Saturday, August 21, 2010

From Inside Radio: Today's PD, programmer or plate spinner?


Consolidation brought multi-station duties.  The digital revolution added web site programming and side channels. Now weaving the station and its personalities into the social conversation on Facebook and Twitter is also a priority.  Is the expanding role of the digitally-connected brand manager distracting programmers from focusing on the core product?
“It’s really difficult to be a great PD, listen to the station and focus on the content,” Radio One senior VP of programming content Jay Stevens said at last month’s Conclave. It’s gotten to the point where Clear Channel senior VP of programming Rod Phillips said he sometimes has to force PDs to listen to uninterrupted for 3-4 hours and write down the top 5 things that need to change on their stations.  How local PDs are adapting varies based on their individual market situations. “Even though I’m tied up with a lot of duties, I still find time to obsess over the station and hear every little nook and cranny,” Simmons Media alternative “X96” KXRK, Salt Lake City PD Todd “Nuke ‘Em” Noker says. However, he programs only one station and has a fulltime airstaff.  “Time once spent by the jocks pulling carts and cueing up CDs is now time when they can make a blog entry or be active on Facebook,” Noker says.  

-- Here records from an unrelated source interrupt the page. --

-- ==== Sys2Proof/Laws/PerInstr.lean ====
section
/-!
SUPPORT. Statements made for every instruction, one lemma per constructor; the lemmas about fields and bytes that they
rest on come first.
-/

namespace Sys2Proof.Laws

/-! ## Fields of concatenations -/

theorem ext_low {n m : Nat} (x : BitVec n) (y : BitVec m) (s l : Nat) (h : s + l ≤ m) :
    (x ++ y).extractLsb' s l = y.extractLsb' s l := by
  apply BitVec.eq_of_getLsbD_eq
  intro i hi
  have : s + i < m := by omega
  simp [BitVec.getLsbD_append, this]

theorem ext_high {n m : Nat} (x : BitVec n) (y : BitVec m) (s l : Nat) (h : m ≤ s) :
    (x ++ y).extractLsb' s l = x.extractLsb' (s - m) l := by
  apply BitVec.eq_of_getLsbD_eq
  intro i hi
  have h1 : ¬ s + i < m := by omega
  have h2 : s + i - m = s - m + i := by omega
  simp [BitVec.getLsbD_append, h1, h2]

theorem ext_self {n : Nat} (x : BitVec n) : x.extractLsb' 0 n = x := by
  apply BitVec.eq_of_getLsbD_eq
  intro i hi
  simp [hi]

theorem bit_low {n m : Nat} (x : BitVec n) (y : BitVec m) (s : Nat) (h : s < m) :
    (x ++ y).getLsbD s = y.getLsbD s := by
  simp [BitVec.getLsbD_append, h]

theorem bit_high {n m : Nat} (x : BitVec n) (y : BitVec m) (s : Nat) (h : m ≤ s) :
    (x ++ y).getLsbD s = x.getLsbD (s - m) := by
  have : ¬ s < m := by omega
  simp [BitVec.getLsbD_append, this]

theorem bit_self (b : Bool) : (BitVec.ofBool b).getLsbD 0 = b := by cases b <;> rfl

/-! ## Fields of the formats (R149, R151) -/

theorem wa_op (q : BitVec 5) (fn : BitVec 4) (tb : Bool) (ta : Bool) (b : BitVec 5) (a : BitVec 5) (d : BitVec 5) (op : BitVec 5) : (wa q fn tb ta b a d op).extractLsb' 1 5 = op := by
  unfold wa
  rw [ext_high, ext_low]
  · exact ext_self _
  all_goals decide

theorem wa_d (q : BitVec 5) (fn : BitVec 4) (tb : Bool) (ta : Bool) (b : BitVec 5) (a : BitVec 5) (d : BitVec 5) (op : BitVec 5) : (wa q fn tb ta b a d op).extractLsb' 6 5 = d := by
  unfold wa
  rw [ext_high, ext_high, ext_low]
  · exact ext_self _
  all_goals decide

theorem wa_a (q : BitVec 5) (fn : BitVec 4) (tb : Bool) (ta : Bool) (b : BitVec 5) (a : BitVec 5) (d : BitVec 5) (op : BitVec 5) : (wa q fn tb ta b a d op).extractLsb' 11 5 = a := by
  unfold wa
  rw [ext_high, ext_high, ext_high, ext_low]
  · exact ext_self _
  all_goals decide

theorem wa_b (q : BitVec 5) (fn : BitVec 4) (tb : Bool) (ta : Bool) (b : BitVec 5) (a : BitVec 5) (d : BitVec 5) (op : BitVec 5) : (wa q fn tb ta b a d op).extractLsb' 16 5 = b := by
  unfold wa
  rw [ext_high, ext_high, ext_high, ext_high, ext_low]
  · exact ext_self _
  all_goals decide

theorem wa_ta (q : BitVec 5) (fn : BitVec 4) (tb : Bool) (ta : Bool) (b : BitVec 5) (a : BitVec 5) (d : BitVec 5) (op : BitVec 5) : (wa q fn tb ta b a d op).getLsbD 21 = ta := by
  unfold wa
  rw [bit_high, bit_high, bit_high, bit_high, bit_high, bit_low]
  · exact bit_self _
  all_goals decide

As PD/afternoon host at CHR “Q102” WIOQ Tim “Romeo” Herbster only has an airstaff of three to oversee.  But he also serves as director of digital content for Clear Channel’s five-station Philadelphia cluster. “I love that I have my hands in everything, but you’ve got to get your time management skills down,” he says. “Being digitally active enhances the on-air product, the engagement with the listeners and the content that you’re talking about on the air.”

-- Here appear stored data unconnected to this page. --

/-- A piece whose turn it is is not held back. -/
theorem copyStep_free (ho : olderLeft s x.row x.after = true)
    (hp : k = 0 ∨ (onPage s (subPart x.src off len) = false ∧ onPage s (subPart x.dst off len) = false)) :
    (!olderLeft s x.row x.after ||
      (decide (k ≠ 0) && (onPage s (subPart x.src off len) || onPage s (subPart x.dst off len)))) = false := by
  rcases hp with h | ⟨h1, h2⟩ <;> simp [*]

theorem copyStep_reads {o n : Nat} (hx : (getCl s cl).copyq[i]? = some x) (hk : x.todo[k]? = some (off, len))
    (ho : olderLeft s x.row x.after = true)
    (hp : k = 0 ∨ (onPage s (subPart x.src off len) = false ∧ onPage s (subPart x.dst off len) = false))
    (hu : x.unread.find? (overlaps off len) = some (o, n)) :
    exec (.copyPiece cl i k) s = .next (copyRead s cl i x o n false) := by
  show Host.Outcome.next (copyStep s cl i k) = _
  simp only [copyStep, hx, hk, copyStep_free ho hp, hu, Bool.false_eq_true, if_false]

theorem copyStep_writes (hx : (getCl s cl).copyq[i]? = some x) (hk : x.todo[k]? = some (off, len))
    (ho : olderLeft s x.row x.after = true)
    (hp : k = 0 ∨ (onPage s (subPart x.src off len) = false ∧ onPage s (subPart x.dst off len) = false))
    (hu : x.unread.find? (overlaps off len) = none) :
    exec (.copyPiece cl i k) s = .next (copyWrite s cl i x off len) := by
  show Host.Outcome.next (copyStep s cl i k) = _
  simp only [copyStep, hx, hk, copyStep_free ho hp, hu, Bool.false_eq_true, if_false]

theorem copyRead_ok {o n : Nat} {bs : List Byte} {t : State} (hc : x.cold = false) (hl : lostFail s (x.src.pa + o) = false)
    (ha : aimedPartOf s (subPart x.src o n) = none) (hr : engineRead s x.row x.priv (subPart x.src o n) = (.ok bs, t)) :
    copyRead s cl i x o n false = bump (modCl t cl fun c => { c with copyq := modNth (fun y =>
      { y with unread := x.unread.filter fun z => z.1 ≠ o, got := x.got ++ [(o, bs)] }) c.copyq i }) x.row.core 4 1 := by
  have hl' : lostFail s (subPart x.src o n).pa = false := hl
  simp only [copyRead, hc, hl', ha, hr, Bool.false_eq_true, if_false]

theorem copyWrite_ok {u : State} (hc : x.cold = false) (hl : lostFail s (x.dst.pa + off) = false)
    (hw : engineWrite s x.row x.part x.id x.priv x.skip (subPart x.dst off len)
      ((List.range len).map fun j => gotByte x.got (off + j)) = (true, u)) :
    copyWrite s cl i x off len = bump (bump (modCl u cl fun c =>
      { c with copyq := if (x.todo.filter fun y => y.1 ≠ off).isEmpty then dropNth c.copyq i
          else modNth (fun y => { y with todo := x.todo.filter fun y => y.1 ≠ off }) c.copyq i }) x.row.core 7 len) x.row.core 4 1 := by
  have hl' : lostFail s (subPart x.dst off len).pa = false := hl
  simp only [copyWrite, hc, hl', hw, Bool.false_eq_true, if_false, if_true]
end copyStep

section distStep
variable {s : State} {die i k : Nat} {x : DistPiece}

theorem distStep_waits (hx : (getDie s die).distq[i]? = some x) (ho : olderLeft s x.row x.after = false) :
    exec (.distributorBlock die i k) s = .next s := by
  show Host.Outcome.next (distStep s die i k false) = _
  cases hk : x.todo[k]? with
  | none => simp only [distStep, hx, hk]
  | some y => simp only [distStep, hx, hk, ho, Bool.not_false, if_true]

/-- A block's part that goes from memory to a row. -/
theorem distStep_in {off len : Nat} {bs : List Byte} {u : State} (hx : (getDie s die).distq[i]? = some x)
    (hk : x.todo[k]? = some (off, len)) (ho : x.out = false) (hc : x.cold = false) (hs : olderLeft s x.row x.after = true)
    (hm : lostFail s (x.mem.pa + off) = false) (hv : lostFail s (x.rs.pa + off) = false)
    (hr : gddrRead s (x.mem.pa + off) len = .ok bs)
    (hw : engineWrite (dirForce s (x.mem.pa + off)) x.row x.part x.id x.priv x.skip (subPart x.rs off len) bs = (true, u)) :
    exec (.distributorBlock die i k) s = .next (bump (modDie u die fun d =>
      { d with distq := if (x.todo.filter fun y => y.1 ≠ off).isEmpty then dropNth d.distq i
          else modNth (fun y => { y with todo := x.todo.filter fun y => y.1 ≠ off }) d.distq i })
      ((partCore s (subPart x.rs off len)).getD 0) 8 len) := by
  have hm' : lostFail s (subPart x.mem off len).pa = false := hm
  have hv' : lostFail s (subPart x.rs off len).pa = false := hv
  have hr' : gddrRead s (subPart x.mem off len).pa len = .ok bs := hr
  have hw' : engineWrite (dirForce s (subPart x.mem off len).pa) x.row x.part x.id x.priv x.skip (subPart x.rs off len) bs =
      (true, u) := hw
  show Host.Outcome.next (distStep s die i k false) = _
  simp only [distStep, hx, hk, ho, hc, hs, hm', hv', hr', hw', Bool.not_true, Bool.false_eq_true, if_false, if_true]
end distStep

In Chicago, Rick Vaughn juggles programming CHR “Kiss 103.5” WKSC and directing social media for Kiss, urban WGCI and Spanish hits “Mega 95.5” WNUA.  “If there’s one things that programmers should focus on right now to increase ratings it’s the digital platform,” he says. “It’s not that much more responsibility to jump on Twitter or Facebook or to use Tweetdeck.”  KSLZ, St. Louis PD Jeff McHugh says he had to let certain things go to focus on what’s really important: driving ratings and web site visitors.  That’s meant fewer events and contests.  “They take time and resources that could be spent engaging with people on social media,” he says. “We’re trying to focus the resources that we have into the areas that really matter.”